PV: Maßnahmen zur Reaktion auf den Klimawandel müssen gleichzeitig eine wirtschaftliche Entwicklungsdynamik schaffen, die den gemeinsamen Entwicklungszielen des Landes, der Wirtschaftssektoren oder Unternehmen dient. Wie erfüllen naturbasierte Lösungen diese Bedürfnisse, Sir?

Herr Patrick Suckling: Die Anwendung naturbasierter Lösungen wird Vietnam und anderen Ländern der Region helfen, eine zukunftsorientierte Wirtschaft aufzubauen. Das bedeutet, nachhaltige Wachstumsziele sicherzustellen und gleichzeitig mit dem globalen Trend zu Netto-Null-Emissionen Schritt zu halten und umweltfreundlich zu sein.

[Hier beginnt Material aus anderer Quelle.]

-- ==== Sys2Proof/Machine/Dram.lean ====
section
/-!
DEFINITION. External memory (R509-R532, R700): addresses, inline regions, accesses out of range, errors, refresh windows and
training.
-/
namespace Sys2Proof.Machine

/-! ### Addresses -/

/-- The channel of a DRAM address (R511). -/
def chanOf (a : Nat) : Nat := a / 256 % 12

/-- The offset of a DRAM address in its channel (R511). -/
def chanOff (a : Nat) : Nat := a / 256 / 12 * 256 + a % 256

/-- The bytes of one rank of one channel. -/
def State.rankSize (s : State) : Nat := 2 ^ 30 * 2 ^ s.memCfg Fd.MCG_CFG_DENSITY

/-- The row of a DRAM address in its bank (R512). -/
def State.rowOf (s : State) (a : Nat) : Nat := chanOff a % s.rankSize / 2 ^ 15

/-- The bank of a DRAM address: rank × 16 + bank × 4 + bank group, the group hashed with the row under BANK_HASH (R512). -/
def State.bankOf (s : State) (a : Nat) : Nat :=
  let c := chanOff a
  let g := nb c 11 2
  let g := if s.memCfg Fd.MCG_CFG_BANK_HASH = 1 then (g ^^^ nb (s.rowOf a) 0 2) else g
  c / s.rankSize * 16 + nb c 13 2 * 4 + g

/-- The enabled inline regions: base and size in bytes (R524). -/
def State.eccRegions (s : State) : List (Nat × Nat) :=
  ((List.range 8).filter fun n => s.on Pg.MCG (Fd.MCG_ECC_RGN_EN n)).map fun n =>
    (s.fld Pg.MCG (Fd.MCG_ECC_RGN_BASE n) * 2 ^ 26, s.fld Pg.MCG (Fd.MCG_ECC_RGN_SIZE n) * 2 ^ 26)

/-- Whether an address lies in an inline region. -/
def State.inlineAt (s : State) (a : Nat) : Bool := s.eccRegions.any fun r => decide (r.1 ≤ a) && decide (a < r.1 + r.2)

/-- Whether a range is outside the installed capacity or meets a region's check area (R513, R524). -/
def State.outOfRange (s : State) (a n : Nat) : Bool :=
  decide (s.capacity < a + n) ||
  s.eccRegions.any fun r => decide (r.1 + r.2 / 8 * 7 < a + n) && decide (a < r.1 + r.2)

/-- An access out of range: it moves nothing, is logged with its requester and flagged (R513). -/
def State.memRange (s : State) (port : Nat) : State :=
  (s.logErr Er.MEM_RANGE Pg.MCG port).flag Pg.MCG Fd.MCG_STAT_RANGE_SEEN

/-- A write by a port, discarded where it is out of range (R513). -/
def State.memWrite (s : State) (port a : Nat) (l : List Byte) : State :=
  if l.isEmpty then s else if s.outOfRange a l.length then s.memRange port else s.dramPut a l

/-- A read by a port: the bytes, none where they are poisoned (R513, R525). -/
def State.memRead (s : State) (port a n : Nat) : State × Option (List Byte) :=
  if s.outOfRange a n then (s.memRange port, none)
  else if s.dramBad a n then (s, none)
  else (s, some (s.dram a n))

/-! ### Errors -/

def State.mcOf (s : State) (c : Nat) : Mc := tabGet (dflt {}) s.mc c
def State.setMc (s : State) (c : Nat) (m : Mc) : State := { s with mc := tabPut (dflt {}) c m s.mc }

/-- An uncorrected error of a read at an address (R525), and its escalation while MARGIN_LOST is set (R530). -/
def State.uncorrected (s : State) (a : Nat) (isInline : Bool) : State :=
  let c := chanOf a
  let s := s.logErr Er.MEM_UE Pg.MCG c (a % 2 ^ 32)
  let s := s.wr Pg.MCG Rg.MCG_ERR_ADDR_LO (BitVec.ofNat 32 a)
  let s := s.wr Pg.MCG Rg.MCG_ERR_ADDR_HI (BitVec.ofNat 32 (a / 2 ^ 32 % 256 + 256 * c + 4096 * b2n isInline))
  let s := (s.bump Pg.MCG ⟨Rg.MCG_ERR_CNT, 16, 16⟩).bump (Pg.MC c) ⟨Rg.MC_ERR_CNT, 16, 8⟩
  let s := if isInline then { s with badLine := tabPut (dflt false) (a / 64) true s.badLine } else s
  if s.on (Pg.MC c) Fd.MC_STAT_MARGIN_LOST then
    let n := (s.mcOf c).ue + 1
    let s := s.setMc c { s.mcOf c with ue := n }
    if n = s.fld Pg.MCG Fd.MCG_TRAIN_CTL_ESC_UE then s.logErr Er.MEM_ESCALATE Pg.MCG c else s
  else s

/-- A corrected error of a channel: every one counted, MEM_CE logged at most once per second (R525). -/
def State.corrected (s : State) (c : Nat) (link : Bool) : State :=
  let s := (s.bump Pg.MCG ⟨Rg.MCG_ERR_CNT, 0, 16⟩).bump (Pg.MC c) (if link then ⟨Rg.MC_ERR_CNT, 24, 8⟩ else ⟨Rg.MC_ERR_CNT, 0, 16⟩)
  let sec := s.rawNs / 10 ^ 9 + 1
  if link ∨ (s.mcOf c).ceAt = sec then s
  else (s.setMc c { s.mcOf c with ceAt := sec }).logErr Er.MEM_CE Pg.MCG c

/-! ### Commands -/

/-- The access that a port's queue serves next, of its accesses oldest first: row hits first, but strictly the oldest while
the port is in panic (R516, R517). -/
def State.nextAccess (s : State) (c port : Nat) (l : List MemReq) : Option MemReq :=
  let mine := l.filter (·.port == port)
  let hit (r : MemReq) : Bool := tabGet (dflt none) (s.mcOf c).open_ (s.bankOf r.addr) == some (s.rowOf r.addr)
  if (s.mcOf c).panic.contains port then mine.head?
  else match mine.find? hit with
    | some r => some r
    | none => mine.head?

/-- The accesses that request: below a port in panic, only row hits (R517). -/
def State.requesting (s : State) (c : Nat) (l : List MemReq) : List MemReq :=
  let hit (r : MemReq) : Bool := tabGet (dflt none) (s.mcOf c).open_ (s.bankOf r.addr) == some (s.rowOf r.addr)
  l.filter fun r => hit r || !(s.mcOf c).panic.any fun p => decide (r.port < p)

/-- DRAM_ACCESS_GRANT: one round of a channel's port arbiter over the accesses pending at its start, oldest first, and the
error report of the access it moves (R513-R517, R525). -/
def State.dramGrant (s : State) (c : Nat) (l : List MemReq) (r : MemResult) : State :=
  let act := s.requesting c l
  let (s, served, dead) := s.arbRound (100 + c) (act.map (·.port))
  let s := if dead then s.setMc c { s.mcOf c with dead := (s.mcOf c).dead + 1 } else s
  let d := (s.mcOf c).defer + (l.length - act.length)
  let s := (s.setMc c { s.mcOf c with defer := d % 1024 }).bumpBy (Pg.MC c) Fd.MC_PANIC_CNT_b16 (d / 1024)
  match served with
  | none => s
  | some p =>
    match s.nextAccess c p act with
    | none => s
    | some x =>
      if s.outOfRange x.addr 64 then s.memRange p
      else
        let m := s.mcOf c
        let s := s.setMc c { m with open_ := tabPut (dflt none) (s.bankOf x.addr) (some (s.rowOf x.addr)) m.open_ }
        if x.write then s
        else if s.dramBad (x.addr / 64 * 64) 64 then s.uncorrected x.addr true
        else match r with
          | .good => s
          | .correctedInline => if s.inlineAt x.addr then s.corrected c false else s
          | .correctedLink => s.corrected c true
          | .uncorrectedInline => if s.inlineAt x.addr then s.uncorrected x.addr true else s
          | .uncorrectedLink => s.uncorrected x.addr false

def execDramAccessGrant (c : Fin 12) (l : List MemReq) (r : MemResult) (s : State) : Host.Outcome State Fault Refusal :=
  .next (s.dramGrant c (l.filter fun x => chanOf x.addr == c.val) r)

/-- ROW_IDLE_CLOSE: a bank idle for IDLE_CYC cycles is precharged (R516). -/
def execRowIdleClose (c : Fin 12) (bank : Fin 32) (s : State) : Host.Outcome State Fault Refusal :=
  let m := s.mcOf c
  .next (s.setMc c { m with open_ := tabPut (dflt none) bank none m.open_ })

/-- The tracking update of one byte lane: at most one step, holding at 16 (R528). -/
def trackStep (m d : Int) : Int := clampI (-16) 16 (m + clampI (-1) 1 d)

/-- A channel in a tracking window: MR4, the write link errors it reports, and the delay tracking (R520, R523, R528). -/
def State.trackChannel (s : State) (c : Nat) (x : TrackRead) : State :=
  let s := s.setFld (Pg.MC c) Fd.MC_STAT_MR4_RATE x.mr4
  let s := if x.writeLinkErr && s.memCfg Fd.MCG_CFG_LINK_ECC == 1 then s.logErr Er.MEM_LINK_W Pg.MCG c else s
  let s :=
    if s.on Pg.MCG Fd.MCG_TRAIN_CTL_TRACK_EN then
      let m := s.mcOf c
      let a := trackStep m.move0 x.drift0
      let b := trackStep m.move1 x.drift1
      let s := s.setMc c { m with move0 := a, move1 := b }
      let n := Nat.max a.natAbs b.natAbs
      let s := s.setFld (Pg.MC c) Fd.MC_MARGIN_b24 n
      if 12 ≤ n then s.setFld (Pg.MC c) Fd.MC_STAT_MARGIN_LOW 1 else s
    else s
  if x.limit then s.logErr Er.MEM_HOT Pg.MCG c else s

/-- Whether the refresh interval is halved after a set of MR4 reads (R520). -/
def State.hotUpdate (s : State) (l : List TrackRead) : State :=
  let any := l.any (·.above85)
  let cool := if any then 0 else s.mcg.cool + 1
  let hot := s.on Pg.MCG Fd.MCG_REF_CTL_HOT_AUTO && (any || (s.mcg.hot && decide (cool < 8)))
  let s := { s with mcg := { s.mcg with hot := hot, cool := cool } }
  s.setBit Pg.MCG Fd.MCG_STAT_HOT (hot || s.on Pg.MCG Fd.MCG_REF_CTL_HOT_FORCE)

/-- REFRESH_WINDOW: every row of every channel closes; every TRACK_INTV-th window is a tracking window, whose reads the
operand holds by channel (R519-R521). -/
def State.refresh (s : State) (l : List TrackRead) : State :=
  let s := (List.range 12).foldl (fun s c => s.setMc c { s.mcOf c with open_ := [] }) s
  let n := s.mcg.windows + 1
  if n < s.fld Pg.MCG Fd.MCG_REF_CTL_TRACK_INTV then { s with mcg := { s.mcg with windows := n } }
  else
    let s := { s with mcg := { s.mcg with windows := 0 } }
    (l.zipIdx.foldl (fun s (x : TrackRead × Nat) => s.trackChannel x.2 x.1) s).hotUpdate l

def execRefreshWindow (l : List TrackRead) (s : State) : Host.Outcome State Fault Refusal := .next (s.refresh (l.take 12))

/-- ECC_INIT: a write of ECC_CTL starts the fill of the named enabled regions, in IDLE or SETUP only (R526). -/
def State.eccInit (s : State) (w : Word) : State :=
  if s.mode = .idle ∨ s.mode = .setup then
    (bitsOf 8 w.toNat).foldl (fun s n =>
      if s.on Pg.MCG (Fd.MCG_ECC_RGN_EN n) then s.setFld Pg.MCG ⟨Rg.MCG_ECC_CTL, 8 + n, 1⟩ 1 else s) s
  else s

def execEccInit (o : Owner) (w : Word) (s : State) : Host.Outcome State Fault Refusal :=
  .next (s.guarded o Pg.MCG Rg.MCG_ECC_CTL (·.eccInit w))

/-- ECC_INIT_DONE: the region holds zero data with valid check bytes, and INIT_BUSY clears (R526). -/
def execEccInitDone (n : Fin 8) (s : State) : Host.Outcome State Fault Refusal :=
  if s.on Pg.MCG ⟨Rg.MCG_ECC_CTL, 8 + n, 1⟩ then
    let b := s.fld Pg.MCG (Fd.MCG_ECC_RGN_BASE n) * 2 ^ 26
    let e := b + s.fld Pg.MCG (Fd.MCG_ECC_RGN_SIZE n) * 2 ^ 26
    let s := { s.blankRange b e none with badLine := tabClear (b / 64) (e / 64) s.badLine }
    .next (s.setFld Pg.MCG ⟨Rg.MCG_ECC_CTL, 8 + n, 1⟩ 0)
  else .next s

/-- Whether the values that training takes pass R532. -/
def State.trainCfgOk (s : State) : Bool :=
  let t0 := (s.rd Pg.MCG Rg.MCG_TIMING0).toNat
  let t1 := (s.rd Pg.MCG Rg.MCG_TIMING1).toNat
  let t2 := (s.rd Pg.MCG Rg.MCG_TIMING2).toNat
  let timings := [nb t0 0 8, nb t0 8 8, nb t0 16 8, nb t0 24 8, nb t1 0 9, nb t1 16 8, nb t1 24 8,
    nb t2 0 6, nb t2 6 6, nb t2 12 6, nb t2 18 6, nb t2 24 6]
  let rate := s.fld Pg.MCG Fd.MCG_CFG_RATE
  let trefi := s.fld Pg.MCG Fd.MCG_REF_CTL_TREFI
  let intv := s.fld Pg.MCG Fd.MCG_REF_CTL_TRACK_INTV
  timings.all (· != 0) && s.fld Pg.MCG Fd.MCG_CFG_DENSITY != 3 && decide (rate < 6) &&
  !(decide (4 ≤ rate) && s.fld Pg.MCG Fd.MCG_CFG_TYPE == 0) && decide (64 ≤ trefi) && decide (1 ≤ intv) &&
  decide (intv ≤ 256) && decide (16 ≤ s.fld Pg.MCG Fd.MCG_REF_CTL_OSC_CYC)

/-- The configuration that a full training takes into force (R532). -/
def State.takeTraining (s : State) : State :=
  { s with trained := [Rg.MCG_CFG, Rg.MCG_TIMING0, Rg.MCG_TIMING1, Rg.MCG_TIMING2, Rg.MCG_REF_CTL].map fun o => s.rd Pg.MCG o }

/-- A channel trained: its quality figures, with MARGIN_LOW and MARGIN_LOST clear (R527, R529). -/
def State.channelTrained (s : State) (c : Nat) (m : MarginRead) : State :=
  let s := s.wr (Pg.MC c) Rg.MC_MARGIN (BitVec.ofNat 32 (m.readEye % 256 + 256 * (m.writeEye % 256) + 65536 * (m.vref % 256)))
  let s := (s.setFld (Pg.MC c) Fd.MC_STAT_MARGIN_LOW 0).setFld (Pg.MC c) Fd.MC_STAT_MARGIN_LOST 0
  let s := s.setFld Pg.MCG ⟨Rg.MCG_TRAIN_STAT, 3 + c, 1⟩ 0
  let s := s.setMc c { s.mcOf c with move0 := 0, move1 := 0, ue := 0 }
  s.setFld (Pg.MC c) Fd.MC_STAT_TRAINED 1

/-- RETRAIN: a write of TRAIN_CTL with RETRAIN (R529, R532). -/
def State.retrain (s : State) (w : Word) : State :=
  let s := s.writeReg Pg.MCG Rg.MCG_TRAIN_CTL w
  if wf w 0 1 = 0 then s
  else if s.mode = .idle ∨ s.mode = .setup then
    let s := s.setFld Pg.MCG Fd.MCG_TRAIN_STAT_RESULT 0
    if s.trainCfgOk then s.setFld Pg.MCG Fd.MCG_TRAIN_STAT_STATE 1
    else (s.setFld Pg.MCG Fd.MCG_TRAIN_STAT_STATE 3).logErr Er.MEM_CFG Pg.MCG
  else s.setFld Pg.MCG Fd.MCG_TRAIN_STAT_RESULT 1

def execRetrain (o : Owner) (w : Word) (s : State) : Host.Outcome State Fault Refusal :=
  .next (s.guarded o Pg.MCG Rg.MCG_TRAIN_CTL (·.retrain w))

/-- RETRAIN_DONE: by channel, the quality figures of a working setting, or none (R529, R530). -/
def State.retrainDone (s : State) (l : List (Option MarginRead)) : State :=
  if s.fld Pg.MCG Fd.MCG_TRAIN_STAT_STATE = 1 then
    let s := s.takeTraining
    let s := l.zipIdx.foldl (fun s (x : Option MarginRead × Nat) => match x.1 with
      | some m => s.channelTrained x.2 m
      | none =>
        let s := (s.setFld (Pg.MC x.2) Fd.MC_STAT_MARGIN_LOST 1).setFld Pg.MCG ⟨Rg.MCG_TRAIN_STAT, 3 + x.2, 1⟩ 1
        (s.setMc x.2 { s.mcOf x.2 with ue := 0 }).logErr Er.MARGIN_LOST Pg.MCG x.2) s
    s.setFld Pg.MCG Fd.MCG_TRAIN_STAT_STATE 2
  else s

def execRetrainDone (l : List (Option MarginRead)) (s : State) : Host.Outcome State Fault Refusal :=
  .next (s.retrainDone (l.take 12))

end Sys2Proof.Machine
end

Da die Dekarbonisierung weltweit an Fahrt aufnimmt, muss sich auch Vietnam auf die Abkehr seiner Wirtschaft von emissionsintensiven Aktivitäten konzentrieren. Auch Vietnams Energiesystem muss dekarbonisiert werden, wenn das Land als Energie produzierendes Land seine globale Wettbewerbsfähigkeit bewahren will.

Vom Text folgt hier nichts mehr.